VOL. XLVII

No 11

15-March-2004

 

Investment Funds Overriding Effect Of Fundamentals On Market, Says SG

 

Oil market fundamentals suggest an imminent decline in oil prices, yet markets are rising despite winter being almost over, according to Société Générale (SG) Economist Frédéric Lasserre. In the report Energy Specials: A Change in Reference Point, he argues that the price rises contradict the consensus of supply/demand forecasts, which envisage a market oversupply of 4mn b/d in 2Q04 if OPEC continues to produce at its current level of 28mn b/d: “The principal creators of this bull run remain the investment funds, which are maintaining and even increasing their long positions in NYMEX and IPE crude oil futures and in NYMEX gasoline.

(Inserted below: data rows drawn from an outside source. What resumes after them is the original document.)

/-- A length, count or size field of zero makes a no-op (R144); BYTES of a barrier is ignored. -/
def zeroNop (bs : List Byte) : Bool :=
  let op := cmdOp bs
  if op = opDummy then fld bs 8 4 == 0
  else if op = opWload then fld bs 26 2 == 0 || fld bs 28 2 == 0
  else if op = opMma then fld bs 30 2 == 0
  else if op = opElem then fld bs 36 4 == 0
  else if op = opDrain then fld bs 38 2 == 0
  else if op = opQuant then fld bs 40 4 == 0
  else if op = opDeq then fld bs 40 4 == 0
  else if op = opStats then fld bs 28 4 == 0
  else if op = opMmv then fld bs 38 2 == 0 || fld bs 40 4 == 0
  else if op = opCopy then fld bs 24 4 == 0
  else if op = opAtom then fld bs 18 2 == 0
  else if op = opColl then fld bs 10 1 != 5 && fld bs 32 8 == 0
  else if op = opSend then fld bs 24 4 == 0
  else if op = opRecv then fld bs 24 4 == 0
  else if op = opSolve then fld bs 10 2 == 0 || fld bs 12 2 == 0
  else false

/-! ### What a plan may read and write -/

/-- Every byte of `[a, a + n)` lies in some range of the list; `fuel` bounds the ranges walked over. -/
def covered (rs : List RangeEnt) : Nat → Nat → Nat → Bool
  | 0, _, n => n == 0
  | fuel + 1, a, n =>
    if n = 0 then true
    else
      match rs.find? (fun r => decide (r.base ≤ a) && decide (a < r.base + r.len)) with
      | none => false
      | some r => covered rs fuel (a + min n (r.base + r.len - a)) (n - min n (r.base + r.len - a))

/-- `[a, a + n)` lies within the stack ranges of a plan. -/
def Layout.inRanges (l : Layout) (a n : Nat) : Bool := covered l.ranges (l.ranges.length + 1) a n

/-- Element bytes of an atomic DTYPE (R286). -/
def atomBytes (dt : Nat) : Nat :=
  match dt with
  | 0 => 4 | 1 => 2 | 2 => 4 | 3 => 16 | _ => 8

/-- The length of a region's shadow area: 64 B per element of an FP32 or BF16 atomic region (R283, R288). -/
def RegionEnt.shadowLen (r : RegionEnt) : Nat :=
  if r.kind = 1 && (r.dtype = 0 || r.dtype = 1) then r.len / atomBytes r.dtype * 64 else 0

/-- `[a, a + n)` touches a shadow area (R283). -/
def Layout.inShadow (l : Layout) (a n : Nat) : Bool := l.regions.any (fun r => meets a n r.shadow r.shadowLen)
/-- `[a, a + n)` touches a history area (R197). -/
def Layout.inHist (l : Layout) (a n : Nat) : Bool := l.hists.any (fun h => meets a n h.base (512 * h.n))

/-- A shared region that holds `[a, a + n)` (R100). -/
def Dev.sharedAt (d : Dev) (a n : Nat) : Option Nat :=
  (List.range 8).find? (fun r =>
    match d.shared.getD r none with
    | some g => inside a n g.base g.len
    | none => false)

/-- `[a, a + n)` touches a shared region. -/
def Dev.meetsShared (d : Dev) (a n : Nat) : Bool :=
  d.shared.any (fun o => match o with | some g => meets a n g.base g.len | none => false)

/-- The main text of a plan's core: 0x0000 to 0xEFFF of its text region (R253). -/
def Plan.textBase (p : Plan) (core site : Nat) : Nat :=
  scratchBase site + ((p.img.texts.find? (fun t => t.core == core)).map (·.scratchOff)).getD 0
def Plan.inText (p : Plan) (core site a n : Nat) : Bool :=
  p.img.texts.any (fun t => t.core == core) && meets a n (p.textBase core site) 0xF000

By all evidence, these heavy hitters are reading the market quite differently than analysts or physical market participants do.”

 

The report says that the funds have maintained and extended their long positions, reaching a record total of 145mn barrels in WTI futures alone, in the face of bearish near-term projections: “In the short term, two facts comfort them in this strategy. First, despite a market surplus averaging 1.16mn b/d since 2Q03 according to the IEA, US commercial oil stocks (of crude and products combined) are today no higher, at 896mn barrels, than in May 2003. Whether these barrels were really produced, consumed or stocked, whether in China or elsewhere, has no importance. The essential, for the funds, is that the barrels have not appeared on the US market, where WTI prices are set.”

 

Mr Lasserre explains: “Fund investments in oil, particularly those made by ‘global macro’ funds, result from a macro-economic scenario which is relatively insensitive to short-term market fluctuations. Their investments in oil are part of a much larger strategy to invest in commodities in general. As soon as the US economy showed the first signs of take-off, the funds took massive long positions in all commodities, comforted by the impressive acceleration of the Chinese economy. Each time that the global economic cycle has taken off, particularly when take-off has been synchronized among most large economic zones, commodities have significantly out-performed other classes of investments.”

 

Investment funds view commodities at the moment as markets characterized by demand strength rather than by short supply. Similarly, they view OPEC as acting in the oil market like the Federal Reserve Board would in a bullish stock market cycle: “To them, OPEC does not guarantee continued increases in price levels, but takes responsibility only for limiting the losses. This improves the risk-reward ratio of an investment in oil. By increasing, even at the margins, their portfolio allocations in favor of commodities, whether by direct investments or through commodity indices often over-weighted in energy, the funds are primarily responsible for the increases in oil prices since 2H03. So long as US economic growth remains strong, Chinese oil demand rises nearly 10% each year, and American interest rates do not increase, there is little likelihood that global macro funds will cut their long positions in oil.”

 

Evaluating Fundamentals

Given the funds’ dominance of the oil market, the report observes, market participants need to revise the way they evaluate fundamentals in their assessment of pricing trends: “The first step consists of recognizing that stocks are low and will remain so. Since the beginning of 2002 stocks in the Atlantic Basin (the US and Europe) have fallen by 130mn barrels, which is equivalent to nearly six days’ demand. What appeared initially to be the temporary result of OPEC’s hyper-restrictive supply policy now seems to be a permanent condition. As a consequence, the oil industry has learned to function with just-in-time stocks at the price of extremely high freight rates and increased volatility – both largely compensated by extremely remunerative price levels and refining margins. Clearly, estimates of the stock levels at which the market is at equilibrium need to be revised down.”

 

The second step in adjusting to the funds’ dominance, which follows from the first, would be to estimate what the market now consider to be an appropriate equilibrium level for the new, lower stocks level. Based on a comparison of similar periods of high prompt crude prices since 2000, the report concludes that the outlook for prices is stronger because of fund actions: “Today, $28/B for WTI is perceived as an objective long-term value. Clearly, for WTI, prices may be considered high if they are above $28/B. With a spread of $3/B between WTI and Brent, a spread which has itself increased with just-in-time US stocks, the corresponding equilibrium level for Brent is located, therefore, around $25/B. Integrating these new parameters in our forecasting model, leaving forecasts of supply and demand unchanged, increases our price projections by $2/B. This recalibration applies equally to our long-term forecasts. In consequence, we increase our average forecast for 2004 to $28/B for Brent, and to $25.75/B for 2005.”